ABOUT THIS TASK: Pull out every line below holding the word "dataOther".

(Stored data)
- - - - - - -

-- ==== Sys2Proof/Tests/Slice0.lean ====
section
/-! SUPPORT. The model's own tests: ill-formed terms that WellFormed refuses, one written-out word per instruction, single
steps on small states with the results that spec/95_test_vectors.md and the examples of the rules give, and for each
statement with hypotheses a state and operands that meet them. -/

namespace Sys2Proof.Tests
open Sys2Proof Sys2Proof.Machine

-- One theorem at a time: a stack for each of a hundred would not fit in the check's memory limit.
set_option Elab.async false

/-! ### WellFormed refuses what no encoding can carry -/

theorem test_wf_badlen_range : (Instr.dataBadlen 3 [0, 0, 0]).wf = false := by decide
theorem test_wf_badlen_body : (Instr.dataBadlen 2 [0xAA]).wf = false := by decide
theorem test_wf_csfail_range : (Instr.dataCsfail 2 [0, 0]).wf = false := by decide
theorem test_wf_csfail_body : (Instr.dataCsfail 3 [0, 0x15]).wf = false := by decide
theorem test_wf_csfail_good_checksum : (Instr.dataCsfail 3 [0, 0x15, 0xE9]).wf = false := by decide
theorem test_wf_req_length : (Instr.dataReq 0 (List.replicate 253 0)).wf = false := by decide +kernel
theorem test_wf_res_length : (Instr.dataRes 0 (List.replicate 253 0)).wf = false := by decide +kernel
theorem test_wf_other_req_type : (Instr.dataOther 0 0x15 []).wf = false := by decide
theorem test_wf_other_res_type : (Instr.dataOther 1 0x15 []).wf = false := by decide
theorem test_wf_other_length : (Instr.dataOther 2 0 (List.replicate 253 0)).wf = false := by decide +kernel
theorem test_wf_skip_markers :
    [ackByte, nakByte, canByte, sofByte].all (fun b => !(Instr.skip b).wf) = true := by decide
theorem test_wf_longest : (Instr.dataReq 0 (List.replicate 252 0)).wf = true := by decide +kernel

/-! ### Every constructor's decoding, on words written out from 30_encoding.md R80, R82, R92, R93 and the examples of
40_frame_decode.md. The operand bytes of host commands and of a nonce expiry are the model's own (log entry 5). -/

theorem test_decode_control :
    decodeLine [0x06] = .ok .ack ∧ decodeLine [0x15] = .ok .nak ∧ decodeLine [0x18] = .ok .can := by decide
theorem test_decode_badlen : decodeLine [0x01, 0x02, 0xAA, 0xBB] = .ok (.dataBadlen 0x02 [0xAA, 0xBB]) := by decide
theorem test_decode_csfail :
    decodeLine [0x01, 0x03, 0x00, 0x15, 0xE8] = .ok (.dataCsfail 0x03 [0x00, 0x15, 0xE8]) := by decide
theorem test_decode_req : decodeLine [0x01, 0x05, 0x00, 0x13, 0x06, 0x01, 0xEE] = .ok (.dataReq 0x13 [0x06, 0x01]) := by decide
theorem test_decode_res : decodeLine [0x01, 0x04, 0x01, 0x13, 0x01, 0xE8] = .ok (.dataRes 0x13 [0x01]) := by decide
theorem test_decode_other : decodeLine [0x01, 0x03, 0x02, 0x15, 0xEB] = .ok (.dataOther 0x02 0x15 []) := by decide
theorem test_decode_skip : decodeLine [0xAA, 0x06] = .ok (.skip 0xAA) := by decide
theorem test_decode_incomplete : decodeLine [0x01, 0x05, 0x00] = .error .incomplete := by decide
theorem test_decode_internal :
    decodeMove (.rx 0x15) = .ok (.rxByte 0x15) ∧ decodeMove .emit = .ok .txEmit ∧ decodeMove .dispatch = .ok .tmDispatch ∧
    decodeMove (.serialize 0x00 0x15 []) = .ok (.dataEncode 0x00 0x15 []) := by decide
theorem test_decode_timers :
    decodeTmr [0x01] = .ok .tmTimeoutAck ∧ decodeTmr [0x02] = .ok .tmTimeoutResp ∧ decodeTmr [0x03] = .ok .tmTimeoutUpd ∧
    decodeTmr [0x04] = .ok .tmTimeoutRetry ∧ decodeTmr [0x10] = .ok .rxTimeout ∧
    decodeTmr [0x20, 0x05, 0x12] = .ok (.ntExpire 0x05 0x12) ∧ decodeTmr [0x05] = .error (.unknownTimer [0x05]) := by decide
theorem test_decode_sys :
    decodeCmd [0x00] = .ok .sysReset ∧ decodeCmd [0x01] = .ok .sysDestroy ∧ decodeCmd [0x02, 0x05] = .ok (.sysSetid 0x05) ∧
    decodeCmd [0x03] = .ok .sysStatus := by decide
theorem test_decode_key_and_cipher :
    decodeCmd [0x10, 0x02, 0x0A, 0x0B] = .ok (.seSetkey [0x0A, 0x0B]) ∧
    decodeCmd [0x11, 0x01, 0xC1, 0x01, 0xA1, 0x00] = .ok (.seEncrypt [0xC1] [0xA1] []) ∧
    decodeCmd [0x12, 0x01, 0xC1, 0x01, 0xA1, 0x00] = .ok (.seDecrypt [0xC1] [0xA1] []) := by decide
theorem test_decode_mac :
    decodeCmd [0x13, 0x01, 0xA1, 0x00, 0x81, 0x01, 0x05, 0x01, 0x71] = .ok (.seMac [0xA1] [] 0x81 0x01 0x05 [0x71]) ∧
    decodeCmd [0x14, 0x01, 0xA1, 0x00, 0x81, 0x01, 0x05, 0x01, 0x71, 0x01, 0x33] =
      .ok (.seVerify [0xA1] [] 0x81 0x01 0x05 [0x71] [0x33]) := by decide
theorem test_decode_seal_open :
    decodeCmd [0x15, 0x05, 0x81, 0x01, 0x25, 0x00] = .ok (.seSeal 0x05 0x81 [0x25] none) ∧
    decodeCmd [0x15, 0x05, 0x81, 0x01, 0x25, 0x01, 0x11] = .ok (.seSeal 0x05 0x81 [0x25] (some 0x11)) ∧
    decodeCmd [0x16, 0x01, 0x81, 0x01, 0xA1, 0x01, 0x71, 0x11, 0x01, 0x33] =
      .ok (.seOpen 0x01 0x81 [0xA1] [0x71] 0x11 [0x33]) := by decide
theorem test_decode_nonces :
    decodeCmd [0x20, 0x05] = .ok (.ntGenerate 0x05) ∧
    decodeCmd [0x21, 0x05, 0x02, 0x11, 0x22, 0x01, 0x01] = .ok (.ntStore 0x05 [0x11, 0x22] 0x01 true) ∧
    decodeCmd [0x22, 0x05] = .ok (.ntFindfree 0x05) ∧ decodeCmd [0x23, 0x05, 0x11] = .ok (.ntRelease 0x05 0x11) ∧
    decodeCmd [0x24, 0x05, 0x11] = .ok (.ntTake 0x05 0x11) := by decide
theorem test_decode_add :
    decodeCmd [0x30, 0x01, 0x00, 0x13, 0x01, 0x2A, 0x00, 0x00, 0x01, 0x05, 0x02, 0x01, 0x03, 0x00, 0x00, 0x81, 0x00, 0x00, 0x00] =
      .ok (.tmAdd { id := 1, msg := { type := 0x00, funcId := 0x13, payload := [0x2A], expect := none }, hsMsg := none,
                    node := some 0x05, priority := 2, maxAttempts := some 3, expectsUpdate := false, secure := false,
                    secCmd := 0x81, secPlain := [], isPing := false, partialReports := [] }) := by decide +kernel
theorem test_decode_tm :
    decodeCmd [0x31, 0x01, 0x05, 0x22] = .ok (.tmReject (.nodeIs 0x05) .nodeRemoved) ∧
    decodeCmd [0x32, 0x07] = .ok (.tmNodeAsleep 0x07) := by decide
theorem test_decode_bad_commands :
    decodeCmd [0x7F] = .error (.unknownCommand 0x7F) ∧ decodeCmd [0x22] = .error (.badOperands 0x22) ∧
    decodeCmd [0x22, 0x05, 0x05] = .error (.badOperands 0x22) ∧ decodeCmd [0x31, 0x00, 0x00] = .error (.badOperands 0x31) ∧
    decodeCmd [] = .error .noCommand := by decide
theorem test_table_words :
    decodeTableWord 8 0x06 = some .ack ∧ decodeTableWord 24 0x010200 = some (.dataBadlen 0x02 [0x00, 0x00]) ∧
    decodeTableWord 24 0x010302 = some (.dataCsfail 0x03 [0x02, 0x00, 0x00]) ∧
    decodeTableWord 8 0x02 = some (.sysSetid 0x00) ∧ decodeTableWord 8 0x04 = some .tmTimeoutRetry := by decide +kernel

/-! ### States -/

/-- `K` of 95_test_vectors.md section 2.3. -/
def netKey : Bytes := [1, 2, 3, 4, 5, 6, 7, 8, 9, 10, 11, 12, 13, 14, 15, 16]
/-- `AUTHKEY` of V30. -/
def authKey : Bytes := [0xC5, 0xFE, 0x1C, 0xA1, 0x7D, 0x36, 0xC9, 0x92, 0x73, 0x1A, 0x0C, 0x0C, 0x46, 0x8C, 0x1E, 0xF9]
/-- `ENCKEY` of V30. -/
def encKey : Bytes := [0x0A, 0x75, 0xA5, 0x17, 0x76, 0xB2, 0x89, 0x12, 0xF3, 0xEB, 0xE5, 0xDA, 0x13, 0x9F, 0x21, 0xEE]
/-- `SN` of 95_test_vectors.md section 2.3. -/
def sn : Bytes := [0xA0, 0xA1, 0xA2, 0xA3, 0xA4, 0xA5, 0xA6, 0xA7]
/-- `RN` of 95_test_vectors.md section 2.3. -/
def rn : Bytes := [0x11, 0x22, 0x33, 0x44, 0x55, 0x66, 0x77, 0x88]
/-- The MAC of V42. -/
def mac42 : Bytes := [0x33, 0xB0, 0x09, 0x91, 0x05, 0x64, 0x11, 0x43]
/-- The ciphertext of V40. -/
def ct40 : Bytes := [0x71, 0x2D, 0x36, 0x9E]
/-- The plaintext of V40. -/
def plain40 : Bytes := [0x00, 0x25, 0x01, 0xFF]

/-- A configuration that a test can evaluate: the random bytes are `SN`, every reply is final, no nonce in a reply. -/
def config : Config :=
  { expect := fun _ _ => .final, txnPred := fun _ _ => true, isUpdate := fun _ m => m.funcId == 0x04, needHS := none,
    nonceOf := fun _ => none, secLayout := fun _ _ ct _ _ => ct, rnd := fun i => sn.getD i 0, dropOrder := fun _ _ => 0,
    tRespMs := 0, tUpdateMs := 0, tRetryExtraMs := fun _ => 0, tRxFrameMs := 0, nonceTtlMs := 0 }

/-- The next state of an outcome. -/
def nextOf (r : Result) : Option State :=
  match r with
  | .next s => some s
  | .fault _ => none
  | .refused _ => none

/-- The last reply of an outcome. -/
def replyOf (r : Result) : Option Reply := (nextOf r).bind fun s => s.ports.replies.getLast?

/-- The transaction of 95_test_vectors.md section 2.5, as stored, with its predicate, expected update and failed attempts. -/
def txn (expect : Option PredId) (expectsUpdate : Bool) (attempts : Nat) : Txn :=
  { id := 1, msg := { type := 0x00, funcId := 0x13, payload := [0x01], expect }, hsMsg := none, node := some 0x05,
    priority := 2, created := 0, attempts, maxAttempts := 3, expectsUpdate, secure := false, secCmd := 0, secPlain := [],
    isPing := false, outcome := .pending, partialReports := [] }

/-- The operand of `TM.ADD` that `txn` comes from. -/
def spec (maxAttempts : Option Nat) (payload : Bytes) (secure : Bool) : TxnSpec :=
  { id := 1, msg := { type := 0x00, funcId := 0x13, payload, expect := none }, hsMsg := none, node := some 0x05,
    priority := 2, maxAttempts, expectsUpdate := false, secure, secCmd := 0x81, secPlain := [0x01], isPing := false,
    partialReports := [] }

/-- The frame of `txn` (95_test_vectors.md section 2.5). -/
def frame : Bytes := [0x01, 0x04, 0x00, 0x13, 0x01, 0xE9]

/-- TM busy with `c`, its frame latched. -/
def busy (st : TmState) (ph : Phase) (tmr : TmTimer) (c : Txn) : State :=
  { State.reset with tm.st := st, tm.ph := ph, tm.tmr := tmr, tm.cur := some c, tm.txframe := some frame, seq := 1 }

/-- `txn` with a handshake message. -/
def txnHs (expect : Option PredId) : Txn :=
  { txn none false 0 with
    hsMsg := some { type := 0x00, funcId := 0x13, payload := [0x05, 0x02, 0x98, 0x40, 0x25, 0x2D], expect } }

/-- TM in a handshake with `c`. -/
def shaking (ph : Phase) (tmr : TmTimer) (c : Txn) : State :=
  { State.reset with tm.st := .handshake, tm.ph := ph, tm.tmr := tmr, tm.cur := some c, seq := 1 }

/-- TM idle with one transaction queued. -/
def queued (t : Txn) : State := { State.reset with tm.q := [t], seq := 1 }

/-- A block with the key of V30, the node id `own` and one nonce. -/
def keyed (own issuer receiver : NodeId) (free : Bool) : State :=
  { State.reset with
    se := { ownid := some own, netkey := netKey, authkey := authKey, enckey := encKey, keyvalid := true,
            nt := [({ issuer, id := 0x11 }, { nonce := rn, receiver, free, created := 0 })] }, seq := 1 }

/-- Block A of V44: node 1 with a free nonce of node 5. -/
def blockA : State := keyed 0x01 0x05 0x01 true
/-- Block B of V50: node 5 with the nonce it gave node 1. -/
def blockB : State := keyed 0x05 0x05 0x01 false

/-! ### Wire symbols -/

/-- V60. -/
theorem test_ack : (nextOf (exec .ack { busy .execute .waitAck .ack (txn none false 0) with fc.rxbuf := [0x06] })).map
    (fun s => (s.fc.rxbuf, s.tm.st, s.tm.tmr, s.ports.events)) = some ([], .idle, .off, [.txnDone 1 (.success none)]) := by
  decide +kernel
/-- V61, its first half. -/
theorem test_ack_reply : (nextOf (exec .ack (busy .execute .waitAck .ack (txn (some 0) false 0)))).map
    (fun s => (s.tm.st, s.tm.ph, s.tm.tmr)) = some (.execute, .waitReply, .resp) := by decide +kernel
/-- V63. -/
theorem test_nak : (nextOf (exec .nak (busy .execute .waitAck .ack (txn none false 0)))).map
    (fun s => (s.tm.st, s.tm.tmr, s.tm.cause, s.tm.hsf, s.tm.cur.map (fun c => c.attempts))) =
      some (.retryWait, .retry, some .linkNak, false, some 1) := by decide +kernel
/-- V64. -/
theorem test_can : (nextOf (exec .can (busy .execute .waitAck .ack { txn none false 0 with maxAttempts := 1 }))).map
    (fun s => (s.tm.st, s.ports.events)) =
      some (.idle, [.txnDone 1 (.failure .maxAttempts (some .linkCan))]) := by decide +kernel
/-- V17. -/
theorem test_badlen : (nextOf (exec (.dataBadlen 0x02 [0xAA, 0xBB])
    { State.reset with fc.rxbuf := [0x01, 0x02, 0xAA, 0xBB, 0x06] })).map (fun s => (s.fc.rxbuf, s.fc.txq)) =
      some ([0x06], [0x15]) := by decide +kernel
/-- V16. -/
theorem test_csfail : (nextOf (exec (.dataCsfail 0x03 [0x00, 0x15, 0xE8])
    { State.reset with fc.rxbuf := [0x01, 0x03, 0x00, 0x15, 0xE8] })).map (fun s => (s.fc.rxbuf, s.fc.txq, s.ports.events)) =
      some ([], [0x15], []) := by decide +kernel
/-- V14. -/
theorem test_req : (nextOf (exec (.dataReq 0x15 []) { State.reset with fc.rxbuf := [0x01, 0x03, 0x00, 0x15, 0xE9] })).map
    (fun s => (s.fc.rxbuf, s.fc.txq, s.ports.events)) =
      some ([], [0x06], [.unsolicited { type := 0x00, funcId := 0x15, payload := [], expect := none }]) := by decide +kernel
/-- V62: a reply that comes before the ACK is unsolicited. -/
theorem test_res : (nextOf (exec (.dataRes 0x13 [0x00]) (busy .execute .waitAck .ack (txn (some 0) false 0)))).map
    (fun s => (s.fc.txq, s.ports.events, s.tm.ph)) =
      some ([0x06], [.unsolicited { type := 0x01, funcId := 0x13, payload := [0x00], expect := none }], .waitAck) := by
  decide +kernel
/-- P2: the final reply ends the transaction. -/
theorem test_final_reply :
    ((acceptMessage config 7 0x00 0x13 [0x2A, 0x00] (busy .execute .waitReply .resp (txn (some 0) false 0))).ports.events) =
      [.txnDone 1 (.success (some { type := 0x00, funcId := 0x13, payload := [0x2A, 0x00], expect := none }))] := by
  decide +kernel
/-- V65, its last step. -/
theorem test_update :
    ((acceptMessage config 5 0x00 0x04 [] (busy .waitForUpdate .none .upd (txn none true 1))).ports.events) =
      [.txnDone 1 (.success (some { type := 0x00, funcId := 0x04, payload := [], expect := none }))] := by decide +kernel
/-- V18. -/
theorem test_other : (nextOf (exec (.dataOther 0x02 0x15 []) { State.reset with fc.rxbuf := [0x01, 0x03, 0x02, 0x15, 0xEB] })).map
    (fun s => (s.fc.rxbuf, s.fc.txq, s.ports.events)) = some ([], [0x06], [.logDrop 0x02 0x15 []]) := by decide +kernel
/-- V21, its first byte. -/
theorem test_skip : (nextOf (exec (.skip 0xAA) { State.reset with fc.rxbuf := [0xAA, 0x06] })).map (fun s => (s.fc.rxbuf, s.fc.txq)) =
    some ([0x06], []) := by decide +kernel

- - - - - - -

RESPONSE BELOW:
theorem test_wf_other_req_type : (Instr.dataOther 0 0x15 []).wf = false := by decide
theorem test_wf_other_res_type : (Instr.dataOther 1 0x15 []).wf = false := by decide
theorem test_wf_other_length : (Instr.dataOther 2 0 (List.replicate 253 0)).wf = false := by decide +kernel
theorem test_decode_other : decodeLine [0x01, 0x03, 0x02, 0x15, 0xEB] = .ok (.dataOther 0x02 0x15 []) := by decide
theorem test_other : (nextOf (exec (.dataOther 0x02 0x15 []) { State.reset with fc.rxbuf := [0x01, 0x03, 0x02, 0x15, 0xEB] })).map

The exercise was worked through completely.